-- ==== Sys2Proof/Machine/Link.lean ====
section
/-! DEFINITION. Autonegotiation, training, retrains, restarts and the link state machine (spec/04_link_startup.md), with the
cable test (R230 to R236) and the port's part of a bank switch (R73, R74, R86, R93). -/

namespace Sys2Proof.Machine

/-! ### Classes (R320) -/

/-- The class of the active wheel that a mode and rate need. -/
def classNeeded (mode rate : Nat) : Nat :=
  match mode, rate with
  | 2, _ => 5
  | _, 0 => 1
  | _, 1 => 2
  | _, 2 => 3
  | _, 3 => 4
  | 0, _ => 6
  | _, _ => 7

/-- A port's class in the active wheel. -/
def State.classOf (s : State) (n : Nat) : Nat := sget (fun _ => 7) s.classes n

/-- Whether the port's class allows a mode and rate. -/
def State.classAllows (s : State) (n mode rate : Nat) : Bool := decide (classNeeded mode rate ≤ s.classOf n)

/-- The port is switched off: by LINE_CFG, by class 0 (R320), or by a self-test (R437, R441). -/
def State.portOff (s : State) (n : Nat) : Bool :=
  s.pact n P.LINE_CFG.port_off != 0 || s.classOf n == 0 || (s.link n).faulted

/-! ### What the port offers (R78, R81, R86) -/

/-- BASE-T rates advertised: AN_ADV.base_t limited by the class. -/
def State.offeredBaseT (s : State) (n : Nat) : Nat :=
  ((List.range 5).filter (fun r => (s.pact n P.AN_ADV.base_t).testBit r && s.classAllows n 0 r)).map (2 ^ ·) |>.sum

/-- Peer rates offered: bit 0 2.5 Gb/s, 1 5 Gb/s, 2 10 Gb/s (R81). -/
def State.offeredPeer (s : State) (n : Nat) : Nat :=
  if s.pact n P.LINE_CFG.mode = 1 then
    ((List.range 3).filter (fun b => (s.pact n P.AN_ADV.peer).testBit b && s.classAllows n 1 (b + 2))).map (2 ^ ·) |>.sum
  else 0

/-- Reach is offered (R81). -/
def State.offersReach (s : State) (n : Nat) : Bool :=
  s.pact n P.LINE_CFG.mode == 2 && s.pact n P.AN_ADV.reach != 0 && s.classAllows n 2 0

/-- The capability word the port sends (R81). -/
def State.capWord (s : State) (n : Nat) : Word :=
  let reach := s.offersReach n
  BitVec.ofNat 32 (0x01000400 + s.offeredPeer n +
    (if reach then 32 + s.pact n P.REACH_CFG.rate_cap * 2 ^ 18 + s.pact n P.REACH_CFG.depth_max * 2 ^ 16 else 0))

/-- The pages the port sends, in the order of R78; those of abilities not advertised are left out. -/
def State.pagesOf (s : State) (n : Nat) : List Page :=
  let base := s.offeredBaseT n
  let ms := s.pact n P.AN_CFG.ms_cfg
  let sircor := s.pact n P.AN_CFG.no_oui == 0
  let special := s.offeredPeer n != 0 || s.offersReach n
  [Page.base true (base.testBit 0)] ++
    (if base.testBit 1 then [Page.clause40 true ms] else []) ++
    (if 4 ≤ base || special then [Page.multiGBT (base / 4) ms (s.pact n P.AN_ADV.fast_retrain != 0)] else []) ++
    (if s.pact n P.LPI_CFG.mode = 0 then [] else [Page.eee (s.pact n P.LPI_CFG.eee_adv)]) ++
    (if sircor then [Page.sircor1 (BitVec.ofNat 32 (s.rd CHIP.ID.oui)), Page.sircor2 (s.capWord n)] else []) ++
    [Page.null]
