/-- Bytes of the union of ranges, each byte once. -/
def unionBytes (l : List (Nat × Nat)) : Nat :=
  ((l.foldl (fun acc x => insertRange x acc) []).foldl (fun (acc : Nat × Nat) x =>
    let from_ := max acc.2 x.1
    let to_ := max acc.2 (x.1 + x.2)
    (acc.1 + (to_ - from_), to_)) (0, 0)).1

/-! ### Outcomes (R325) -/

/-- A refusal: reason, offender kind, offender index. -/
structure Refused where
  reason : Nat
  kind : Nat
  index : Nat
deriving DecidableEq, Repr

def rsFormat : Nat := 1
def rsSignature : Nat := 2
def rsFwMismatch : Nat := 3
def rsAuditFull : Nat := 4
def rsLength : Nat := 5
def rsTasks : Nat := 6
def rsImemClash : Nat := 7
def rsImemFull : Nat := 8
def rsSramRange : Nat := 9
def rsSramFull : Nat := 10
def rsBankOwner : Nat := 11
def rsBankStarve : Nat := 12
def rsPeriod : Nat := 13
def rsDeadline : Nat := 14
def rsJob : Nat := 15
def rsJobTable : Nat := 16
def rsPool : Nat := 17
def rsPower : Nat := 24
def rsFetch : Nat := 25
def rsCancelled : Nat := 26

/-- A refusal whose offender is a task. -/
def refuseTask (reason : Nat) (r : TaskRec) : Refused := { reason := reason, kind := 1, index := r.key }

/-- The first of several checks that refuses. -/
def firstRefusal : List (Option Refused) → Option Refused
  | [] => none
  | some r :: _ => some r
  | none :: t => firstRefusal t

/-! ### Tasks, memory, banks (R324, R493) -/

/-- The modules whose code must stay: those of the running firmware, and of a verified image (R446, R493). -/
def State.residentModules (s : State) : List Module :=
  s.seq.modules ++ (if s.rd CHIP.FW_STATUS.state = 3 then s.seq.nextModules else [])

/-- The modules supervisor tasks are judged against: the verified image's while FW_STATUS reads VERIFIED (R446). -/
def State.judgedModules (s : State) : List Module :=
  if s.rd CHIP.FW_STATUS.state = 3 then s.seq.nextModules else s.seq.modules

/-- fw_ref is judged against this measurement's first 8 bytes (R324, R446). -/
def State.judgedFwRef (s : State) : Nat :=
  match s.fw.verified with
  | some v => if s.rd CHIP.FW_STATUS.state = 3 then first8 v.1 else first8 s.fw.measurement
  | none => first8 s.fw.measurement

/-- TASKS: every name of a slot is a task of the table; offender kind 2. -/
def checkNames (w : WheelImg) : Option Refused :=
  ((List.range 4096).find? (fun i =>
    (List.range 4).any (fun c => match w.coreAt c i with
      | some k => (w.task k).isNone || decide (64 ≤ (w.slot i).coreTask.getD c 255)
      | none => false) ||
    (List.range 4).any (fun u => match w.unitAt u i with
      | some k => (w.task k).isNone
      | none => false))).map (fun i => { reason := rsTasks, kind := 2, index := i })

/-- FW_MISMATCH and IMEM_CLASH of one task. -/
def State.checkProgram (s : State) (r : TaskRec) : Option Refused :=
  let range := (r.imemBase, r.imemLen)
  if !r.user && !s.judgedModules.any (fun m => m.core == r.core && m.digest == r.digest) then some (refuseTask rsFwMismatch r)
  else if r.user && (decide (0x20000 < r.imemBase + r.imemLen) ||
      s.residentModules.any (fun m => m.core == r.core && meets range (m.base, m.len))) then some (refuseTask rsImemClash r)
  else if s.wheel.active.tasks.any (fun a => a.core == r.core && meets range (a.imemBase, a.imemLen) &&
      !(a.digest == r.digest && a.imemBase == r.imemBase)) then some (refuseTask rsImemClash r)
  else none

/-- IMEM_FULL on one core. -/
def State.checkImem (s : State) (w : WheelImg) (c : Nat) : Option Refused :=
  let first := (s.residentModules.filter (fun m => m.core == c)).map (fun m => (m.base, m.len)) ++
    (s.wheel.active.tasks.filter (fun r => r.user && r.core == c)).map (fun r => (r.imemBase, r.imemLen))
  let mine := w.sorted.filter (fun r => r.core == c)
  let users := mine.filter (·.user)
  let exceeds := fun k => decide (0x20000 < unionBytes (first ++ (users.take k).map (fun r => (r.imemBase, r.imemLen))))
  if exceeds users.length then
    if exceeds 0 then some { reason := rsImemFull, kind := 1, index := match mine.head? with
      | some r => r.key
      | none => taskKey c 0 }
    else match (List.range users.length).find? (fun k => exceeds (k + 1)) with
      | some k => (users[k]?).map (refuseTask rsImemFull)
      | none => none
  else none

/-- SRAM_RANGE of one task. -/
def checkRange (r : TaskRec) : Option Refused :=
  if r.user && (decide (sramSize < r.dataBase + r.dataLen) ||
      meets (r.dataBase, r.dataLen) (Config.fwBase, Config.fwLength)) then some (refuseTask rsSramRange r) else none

***

TASK
Set down each line exactly as it appears, starting at the top of the data and ending at the line containing "def State.classAllows (s", and include no other lines.

RESPONSE TO THIS EXERCISE
-- ==== Sys2Proof/Machine/Link.lean ====
section
/-! DEFINITION. Autonegotiation, training, retrains, restarts and the link state machine (spec/04_link_startup.md), with the
cable test (R230 to R236) and the port's part of a bank switch (R73, R74, R86, R93). -/

namespace Sys2Proof.Machine

/-! ### Classes (R320) -/

/-- The class of the active wheel that a mode and rate need. -/
def classNeeded (mode rate : Nat) : Nat :=
  match mode, rate with
  | 2, _ => 5
  | _, 0 => 1
  | _, 1 => 2
  | _, 2 => 3
  | _, 3 => 4
  | 0, _ => 6
  | _, _ => 7

/-- A port's class in the active wheel. -/
def State.classOf (s : State) (n : Nat) : Nat := sget (fun _ => 7) s.classes n

/-- Whether the port's class allows a mode and rate. -/
def State.classAllows (s : State) (n mode rate : Nat) : Bool := decide (classNeeded mode rate ≤ s.classOf n)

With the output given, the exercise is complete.